PROBLEM TO SOLVE:
Note how many lines of the data below hold the word "List", then give that number with no other text.

STORED DATA:
-- ==== Sys2Proof/Laws/KeptExec.lean ====
section
/-! SUPPORT. What each command leaves alone: a property that the writes of its parts keep is kept by the command, and so is the queue of waiting commands. AON_POWER_GOOD, which writes the whole die, is not among them. -/

namespace Sys2Proof.Machine
open Sys2Proof
set_option Elab.async false
set_option linter.all false

theorem exec_aonPowerFail_kept {P : Die → Prop} (hc : Closed P [.stop])  (s t : State) (hd : P s.die) (h : exec (.aonPowerFail ) s = .next t) : t.pending = s.pending ∧ P t.die := by
  obtain ⟨-, rfl⟩ := run_next (show execAonPowerFail  s = .next t from h)
  refine ⟨rfl, ?_⟩
  have k0 := @aonPowerFail_kept P (hc.mono (by decide))
  dsimp only
  with_reducible repeat' first
    | assumption
    | apply k0
    | dsimp only
    | split
    | refine hc.lit (by dsimp only) ?_

theorem exec_aonUndervoltage_kept {P : Die → Prop} (hc : Closed P [.startup, .stop, .regs, .ledger, .store, .limits, .islands, .regions, .synths, .ends, .links, .rails, .contexts, .commits, .commitReqs]) lowestMv (s t : State) (hd : P s.die) (h : exec (.aonUndervoltage lowestMv) s = .next t) : t.pending = s.pending ∧ P t.die := by
  obtain ⟨-, rfl⟩ := run_next (show execAonUndervoltage lowestMv s = .next t from h)
  refine ⟨rfl, ?_⟩
  have k0 := @aonUndervoltage_kept P (hc.mono (by decide))
  dsimp only
  with_reducible repeat' first
    | assumption
    | apply k0
    | dsimp only
    | split
    | refine hc.lit (by dsimp only) ?_

theorem exec_packageWarmReset_kept {P : Die → Prop} (hc : Closed P [.tally, .clocks, .startup, .stop, .regs, .ledger, .chandler, .store, .limits, .islands, .regions, .synths, .ends, .lanes, .links, .rails, .sensors, .watches, .contexts, .commits, .commitReqs, .nextCommit, .tenants, .queues, .sram, .dormant, .fresh])  (s t : State) (hd : P s.die) (h : exec (.packageWarmReset ) s = .next t) : t.pending = s.pending ∧ P t.die := by
  obtain ⟨-, rfl⟩ := run_next (show execPackageWarmReset  s = .next t from h)
  refine ⟨rfl, ?_⟩
  have k0 := @packageWarmReset_kept P (hc.mono (by decide))
  dsimp only
  with_reducible repeat' first
    | assumption
    | apply k0
    | dsimp only
    | split
    | refine hc.lit (by dsimp only) ?_

theorem exec_startupStepComplete_kept {P : Die → Prop} (hc : Closed P [.tally, .clocks, .startup, .regs, .ledger, .store, .islands, .regions, .synths, .rails, .sensors]) seen (s t : State) (hd : P s.die) (h : exec (.startupStepComplete seen) s = .next t) : t.pending = s.pending ∧ P t.die := by
  obtain ⟨-, rfl⟩ := run_next (show execStartupStepComplete seen s = .next t from h)
  refine ⟨rfl, ?_⟩
  have k0 := @startupStep_kept P (hc.mono (by decide))
  dsimp only
  with_reducible repeat' first
    | assumption
    | apply k0
    | dsimp only
    | split
    | refine hc.lit (by dsimp only) ?_

theorem exec_firmwareBroadcast_kept {P : Die → Prop} (hc : Closed P [.ledger, .chandler]) result0 result1 version (s t : State) (hd : P s.die) (h : exec (.firmwareBroadcast result0 result1 version) s = .next t) : t.pending = s.pending ∧ P t.die := by
  obtain ⟨-, rfl⟩ := run_next (show execFirmwareBroadcast result0 result1 version s = .next t from h)
  refine ⟨rfl, ?_⟩
  have k0 := @firmwareBroadcast_kept P (hc.mono (by decide))
  dsimp only
  with_reducible repeat' first
    | assumption
    | apply k0
    | dsimp only
    | split
    | refine hc.lit (by dsimp only) ?_

theorem exec_bootImageTimeout_kept {P : Die → Prop} (hc : Closed P [.chandler])  (s t : State) (hd : P s.die) (h : exec (.bootImageTimeout ) s = .next t) : t.pending = s.pending ∧ P t.die := by
  obtain ⟨-, rfl⟩ := run_next (show execBootImageTimeout  s = .next t from h)
  refine ⟨rfl, ?_⟩
  have k0 := @bootImageTimeout_kept P (hc.mono (by decide))
  dsimp only
  with_reducible repeat' first
    | assumption
    | apply k0
    | dsimp only
    | split
    | refine hc.lit (by dsimp only) ?_

theorem exec_topologyCheckTimeout_kept {P : Die → Prop} (hc : Closed P [.tally, .startup, .regs, .ledger, .queues, .sram]) hbmTrained (s t : State) (hd : P s.die) (h : exec (.topologyCheckTimeout hbmTrained) s = .next t) : t.pending = s.pending ∧ P t.die := by
  obtain ⟨-, rfl⟩ := run_next (show execTopologyCheckTimeout hbmTrained s = .next t from h)
  refine ⟨rfl, ?_⟩
  have k0 := @topologyTimeout_kept P (hc.mono (by decide))
  dsimp only
  with_reducible repeat' first
    | assumption
    | apply k0
    | dsimp only
    | split
    | refine hc.lit (by dsimp only) ?_

theorem exec_topologyCheckComplete_kept {P : Die → Prop} (hc : Closed P [.tally, .startup, .regs, .ledger, .queues, .sram]) hbmTrained (s t : State) (hd : P s.die) (h : exec (.topologyCheckComplete hbmTrained) s = .next t) : t.pending = s.pending ∧ P t.die := by
  obtain ⟨-, rfl⟩ := run_next (show execTopologyCheckComplete hbmTrained s = .next t from h)
  refine ⟨rfl, ?_⟩
  have k0 := @topologyComplete_kept P (hc.mono (by decide))
  dsimp only
  with_reducible repeat' first
    | assumption
    | apply k0
    | dsimp only
    | split
    | refine hc.lit (by dsimp only) ?_

theorem exec_refActivityLoss_kept {P : Die → Prop} (hc : Closed P [.tally, .clocks, .startup, .stop, .regs, .ledger, .store, .limits, .islands, .regions, .synths, .ends, .links, .rails, .contexts, .commits, .commitReqs]) ref (s t : State) (hd : P s.die) (h : exec (.refActivityLoss ref) s = .next t) : t.pending = s.pending ∧ P t.die := by
  obtain ⟨-, rfl⟩ := run_next (show execRefActivityLoss ref s = .next t from h)
  refine ⟨rfl, ?_⟩
  have k0 := @refActivityLoss_kept P (hc.mono (by decide))
  dsimp only
  with_reducible repeat' first
    | assumption
    | apply k0
    | dsimp only
    | split
    | refine hc.lit (by dsimp only) ?_

theorem exec_refFrequencyWindowEnd_kept {P : Die → Prop} (hc : Closed P [.tally, .clocks, .startup, .stop, .regs, .ledger, .store, .limits, .islands, .regions, .synths, .ends, .links, .rails, .contexts, .commits, .commitReqs]) ref count (s t : State) (hd : P s.die) (h : exec (.refFrequencyWindowEnd ref count) s = .next t) : t.pending = s.pending ∧ P t.die := by
  obtain ⟨-, rfl⟩ := run_next (show execRefFrequencyWindowEnd ref count s = .next t from h)
  refine ⟨rfl, ?_⟩
  have k0 := @refWindow_kept P (hc.mono (by decide))
  dsimp only
  with_reducible repeat' first
    | assumption
    | apply k0
    | dsimp only
    | split
    | refine hc.lit (by dsimp only) ?_
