@[simp] theorem recheckAll_regions (i : Nat) (obs : RingObs) (d : Die) : (recheckAll i obs d).regions = d.regions :=
  (recheckAll_kept (sameBut_closed _ d) i obs d (sameBut_refl _ d)) .regions (by decide)

@[simp] theorem recheckAll_ends (i : Nat) (obs : RingObs) (d : Die) : (recheckAll i obs d).ends = d.ends :=
  (recheckAll_kept (sameBut_closed _ d) i obs d (sameBut_refl _ d)) .ends (by decide)

@[simp] theorem compare_regions (i : Nat) (obs : RingObs) (d : Die) : (compare i obs d).regions = d.regions :=
  (compare_kept (sameBut_closed _ d) i obs d (sameBut_refl _ d)) .regions (by decide)

@[simp] theorem compare_ends (i : Nat) (obs : RingObs) (d : Die) : (compare i obs d).ends = d.ends :=
  (compare_kept (sameBut_closed _ d) i obs d (sameBut_refl _ d)) .ends (by decide)

@[simp] theorem sampleToken_islands (dOwn : Nat) (k : Nat) (tok : Option Nat) (d : Die) : (sampleToken dOwn k tok d).islands = d.islands :=
  (sampleToken_kept (sameBut_closed _ d) dOwn k tok d (sameBut_refl _ d)) .islands (by decide)

@[simp] theorem sampleTokens_regions (i : Nat) (toks : List (Option Nat)) (d : Die) : (sampleTokens i toks d).regions = d.regions :=
  (sampleTokens_kept (sameBut_closed _ d) i toks d (sameBut_refl _ d)) .regions (by decide)

@[simp] theorem crossingRecord_islands (code i kind : Nat) (u : LaneUse) (d : Die) : (crossingRecord code i kind u d).islands = d.islands :=
  (crossingRecord_kept (sameBut_closed _ d) code i kind u d (sameBut_refl _ d)) .islands (by decide)

@[simp] theorem ageLanes_islands (i : Nat) (d : Die) : (ageLanes i d).islands = d.islands :=
  (ageLanes_kept (sameBut_closed _ d) i d (sameBut_refl _ d)) .islands (by decide)

@[simp] theorem ageLanes_regions (i : Nat) (d : Die) : (ageLanes i d).regions = d.regions :=
  (ageLanes_kept (sameBut_closed _ d) i d (sameBut_refl _ d)) .regions (by decide)

@[simp] theorem ageLanes_ends (i : Nat) (d : Die) : (ageLanes i d).ends = d.ends :=
  (ageLanes_kept (sameBut_closed _ d) i d (sameBut_refl _ d)) .ends (by decide)

@[simp] theorem starvedSlot_islands (i : Nat) (d : Die) : (starvedSlot i d).islands = d.islands :=
  (starvedSlot_kept (sameBut_closed _ d) i d (sameBut_refl _ d)) .islands (by decide)

@[simp] theorem periodAccounts_regions (i len : Nat) (d : Die) : (periodAccounts i len d).regions = d.regions :=
  (periodAccounts_kept (sameBut_closed _ d) i len d (sameBut_refl _ d)) .regions (by decide)

@[simp] theorem periodAccounts_ends (i len : Nat) (d : Die) : (periodAccounts i len d).ends = d.ends :=
  (periodAccounts_kept (sameBut_closed _ d) i len d (sameBut_refl _ d)) .ends (by decide)

@[simp] theorem linkStaleEnd_tally (l : Nat) (d : Die) : (linkStaleEnd l d).tally = d.tally :=
  (linkStaleEnd_kept (sameBut_closed _ d) l d (sameBut_refl _ d)) .tally (by decide)

@[simp] theorem linkStaleEnd_limits (l : Nat) (d : Die) : (linkStaleEnd l d).limits = d.limits :=
  (linkStaleEnd_kept (sameBut_closed _ d) l d (sameBut_refl _ d)) .limits (by decide)

@[simp] theorem staleRecord_ends (i e : Nat) (d : Die) : (staleRecord i e d).ends = d.ends :=
  (staleRecord_kept (sameBut_closed _ d) i e d (sameBut_refl _ d)) .ends (by decide)

@[simp] theorem staleRecord_links (i e : Nat) (d : Die) : (staleRecord i e d).links = d.links :=
  (staleRecord_kept (sameBut_closed _ d) i e d (sameBut_refl _ d)) .links (by decide)

@[simp] theorem poolLost_tally (l cause : Nat) (d : Die) : (poolLost l cause d).tally = d.tally :=
  (poolLost_kept (sameBut_closed _ d) l cause d (sameBut_refl _ d)) .tally (by decide)

@[simp] theorem retrainRecord_islands (l : Loc) (phase us : Nat) (d : Die) : (retrainRecord l phase us d).islands = d.islands :=
  (retrainRecord_kept (sameBut_closed _ d) l phase us d (sameBut_refl _ d)) .islands (by decide)

@[simp] theorem retrainRecord_lanes (l : Loc) (phase us : Nat) (d : Die) : (retrainRecord l phase us d).lanes = d.lanes :=
  (retrainRecord_kept (sameBut_closed _ d) l phase us d (sameBut_refl _ d)) .lanes (by decide)

@[simp] theorem retrainRecord_links (l : Loc) (phase us : Nat) (d : Die) : (retrainRecord l phase us d).links = d.links :=
  (retrainRecord_kept (sameBut_closed _ d) l phase us d (sameBut_refl _ d)) .links (by decide)

@[simp] theorem retrainRecord_hbm (l : Loc) (phase us : Nat) (d : Die) : (retrainRecord l phase us d).hbm = d.hbm :=
  (retrainRecord_kept (sameBut_closed _ d) l phase us d (sameBut_refl _ d)) .hbm (by decide)

@[simp] theorem pauseEnd_stop (r : Nat) (d : Die) : (pauseEnd r d).stop = d.stop :=
  (pauseEnd_kept (sameBut_closed _ d) r d (sameBut_refl _ d)) .stop (by decide)

@[simp] theorem pauseEnd_islands (r : Nat) (d : Die) : (pauseEnd r d).islands = d.islands :=
  (pauseEnd_kept (sameBut_closed _ d) r d (sameBut_refl _ d)) .islands (by decide)

@[simp] theorem marginRequest_islands (r i : Nat) (d : Die) : (marginRequest r i d).islands = d.islands :=
  (marginRequest_kept (sameBut_closed _ d) r i d (sameBut_refl _ d)) .islands (by decide)
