-- ==== Sys2Proof/Tests/Slice0.lean ====
section
/-! SUPPORT. Tests: ill-formed commands are refused; small checks of single operations and steps against figures of the manual; and, for each statement with hypotheses, a witness: concrete dies and operands that meet the hypotheses of each of its clauses. Every theorem is closed by evaluation in the kernel. -/

namespace Sys2Proof.Tests
open Sys2Proof Sys2Proof.Machine
set_option Elab.async false
set_option linter.all false

/-! ## The dies of the tests -/

/-- The tables of a die are in canonical form, as a computation. -/
def canon (d : Die) : Bool :=
  tblWf {} d.islands && tblWf {} d.regions && tblWf {} d.synths && tblWf {} d.ends && tblWf {} d.lanes && tblWf {} d.links && tblWf {} d.rails
    && tblWf {} d.sensors && tblWf {} d.watches && tblWf none d.contexts && tblWf {} d.tenants && tblWf {} d.queues && tblWf none d.hbm && tblWf 0#8 d.sram

/-- The premise `Canonical` of the statements, by computation: `canon` in the witnesses stands for it. -/
theorem canonical_of_canon (d : Die) (h : canon d = true) : d.Canonical := by
  simp only [canon, Bool.and_eq_true] at h
  obtain ⟨⟨⟨⟨⟨⟨⟨⟨⟨⟨⟨⟨⟨h1, h2⟩, h3⟩, h4⟩, h5⟩, h6⟩, h7⟩, h8⟩, h9⟩, h10⟩, h11⟩, h12⟩, h13⟩, h14⟩ := h
  exact ⟨h1, h2, h3, h4, h5, h6, h7, h8, h9, h10, h11, h12, h13, h14⟩

/-- A die whose tables are canonical. -/
abbrev Can (d : Die) : Prop := canon d = true

/-- A READY die, master of its system, 5 s after its roots locked, with no plan, tenant or record. -/
def ready : Die :=
  { tally := { now := 5000000000, running := true, dieId := some 3, master := some 3, masterPrio := 128, role := 1, hops := 0, joined := true, settled := true }
    clocks := { refA := { qualified := true, good := 20 }, refB := { qualified := true, good := 20 }, everQualified := true, root0 := { locked := true }, root1 := { locked := true } }
    startup := { step := 10, ready := 1, fusesRead := true }
    stop := { trip := false, estop := false, trayHold := false, thermalHold := false, flow := true, flowOk := true, estopPin := true, thermtrip := false, aonGood := true }
    chandler := { pair := .synced, core0 := { verified := true }, core1 := { verified := true } }
    store := { absent := false, current := some 0 }
    rails := (List.range 5).map (fun k => (k, { target := 700, retention := false, off := false, confirmed := true, sawOff := false })) }

/-- A state with no command waiting. -/
def S (d : Die) : State := { die := d }

/-- The ready die with its Tally at t. -/
def at_ (t : Nat) : Die := { ready with tally := { ready.tally with now := t } }

/-- The ready die with one ring, island, region, synthesizer, link, rail, watch or queue set. -/
def wRing (i : Nat) (x : Ring) : Die := { ready with islands := [(i, { ring := x })] }
def wMargin (i : Nat) (x : Margin) : Die := { ready with islands := [(i, { margin := x })] }
def wRegion (r : Nat) (x : Region) : Die := { ready with regions := [(r, x)] }
def wSynth (r n : Nat) (x : Synth) : Die := { ready with synths := [(2 * r + n, x)] }
def wLink (l : Nat) (x : Link) : Die := { ready with links := [(l, x)] }
def wRail (k : Nat) (x : Rail) : Die := { ready with rails := tset {} ready.rails k x }
def wWatch (w : Nat) (x : Watch) : Die := { ready with watches := [(w, x)] }
def wQueue (q : Nat) (x : Queue) : Die := { ready with queues := [(q, x)] }
def wContext (c : Nat) (x : Context) : Die := { ready with contexts := [(c, some x)] }
def wStore (x : Store) : Die := { ready with store := x }
def wStop (x : Stop) : Die := { ready with stop := x }
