-- ==== Sys2Proof/Machine/Exec42.lean ====
section
/-! DEFINITION. The meanings of the instructions of spec/42_cmppd_to_vcompressps.md (CMP to VCOMPRESS), one definition each: the checks
of `State.run` on the rows of the instruction, then its operation on the row its fields select. -/

namespace Sys2Proof.Machine

/-- CMPPD (R342). -/
def execCmppd (o : Operands) (s : State) : Host.Outcome State Fault Refusal :=
  s.run Rows.cmppd o fun r => s.fpCompareVec r o f64

/-- VCMPPD (R342). -/
def execVcmppd (o : Operands) (s : State) : Host.Outcome State Fault Refusal :=
  s.run Rows.vcmppd o fun r => s.fpCompareVec r o f64

/-- CMPPS (R343). -/
def execCmpps (o : Operands) (s : State) : Host.Outcome State Fault Refusal :=
  s.run Rows.cmpps o fun r => s.fpCompareVec r o f32

/-- VCMPPS (R343). -/
def execVcmpps (o : Operands) (s : State) : Host.Outcome State Fault Refusal :=
  s.run Rows.vcmpps o fun r => s.fpCompareVec r o f32

/-- CMPSD (R344). -/
def execCmpsd (o : Operands) (s : State) : Host.Outcome State Fault Refusal :=
  s.run Rows.cmpsd o fun r => s.fpCompareScalar r o f64

/-- VCMPSD (R344). -/
def execVcmpsd (o : Operands) (s : State) : Host.Outcome State Fault Refusal :=
  s.run Rows.vcmpsd o fun r => s.fpCompareScalar r o f64

/-- CMPSS (R345). -/
def execCmpss (o : Operands) (s : State) : Host.Outcome State Fault Refusal :=
  s.run Rows.cmpss o fun r => s.fpCompareScalar r o f32

/-- VCMPSS (R345). -/
def execVcmpss (o : Operands) (s : State) : Host.Outcome State Fault Refusal :=
  s.run Rows.vcmpss o fun r => s.fpCompareScalar r o f32

/-- COMISD (R346). -/
def execComisd (o : Operands) (s : State) : Host.Outcome State Fault Refusal :=
  s.run Rows.comisd o fun r => s.fpCompareFlags r o f64 false

/-- VCOMISD (R346). -/
def execVcomisd (o : Operands) (s : State) : Host.Outcome State Fault Refusal :=
  s.run Rows.vcomisd o fun r => s.fpCompareFlags r o f64 false

/-- COMISS (R347). -/
def execComiss (o : Operands) (s : State) : Host.Outcome State Fault Refusal :=
  s.run Rows.comiss o fun r => s.fpCompareFlags r o f32 false

/-- VCOMISS (R347). -/
def execVcomiss (o : Operands) (s : State) : Host.Outcome State Fault Refusal :=
  s.run Rows.vcomiss o fun r => s.fpCompareFlags r o f32 false

/-- DIVPD (R348). -/
def execDivpd (o : Operands) (s : State) : Host.Outcome State Fault Refusal :=
  s.run Rows.divpd o fun r => s.fp2 r o f64.div

/-- VDIVPD (R348). -/
def execVdivpd (o : Operands) (s : State) : Host.Outcome State Fault Refusal :=
  s.run Rows.vdivpd o fun r => s.fp2 r o f64.div

/-- DIVPS (R349). -/
def execDivps (o : Operands) (s : State) : Host.Outcome State Fault Refusal :=
  s.run Rows.divps o fun r => s.fp2 r o f32.div

/-- VDIVPS (R349). -/
def execVdivps (o : Operands) (s : State) : Host.Outcome State Fault Refusal :=
  s.run Rows.vdivps o fun r => s.fp2 r o f32.div

/-- DIVSD (R350). -/
def execDivsd (o : Operands) (s : State) : Host.Outcome State Fault Refusal :=
  s.run Rows.divsd o fun r => s.fp2s r o f64.div

/-- VDIVSD (R350). -/
def execVdivsd (o : Operands) (s : State) : Host.Outcome State Fault Refusal :=
  s.run Rows.vdivsd o fun r => s.fp2s r o f64.div

/-- DIVSS (R351). -/
def execDivss (o : Operands) (s : State) : Host.Outcome State Fault Refusal :=
  s.run Rows.divss o fun r => s.fp2s r o f32.div

/-- VDIVSS (R351). -/
def execVdivss (o : Operands) (s : State) : Host.Outcome State Fault Refusal :=
  s.run Rows.vdivss o fun r => s.fp2s r o f32.div

/-- VCOMPRESSPD (R352). -/
def execVcompresspd (o : Operands) (s : State) : Host.Outcome State Fault Refusal :=
  s.run Rows.vcompresspd o fun r => s.compress r o 64

/-- VCOMPRESSPS (R353). -/
def execVcompressps (o : Operands) (s : State) : Host.Outcome State Fault Refusal :=
  s.run Rows.vcompressps o fun r => s.compress r o 32

end Sys2Proof.Machine
end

EXERCISE RESULT:
2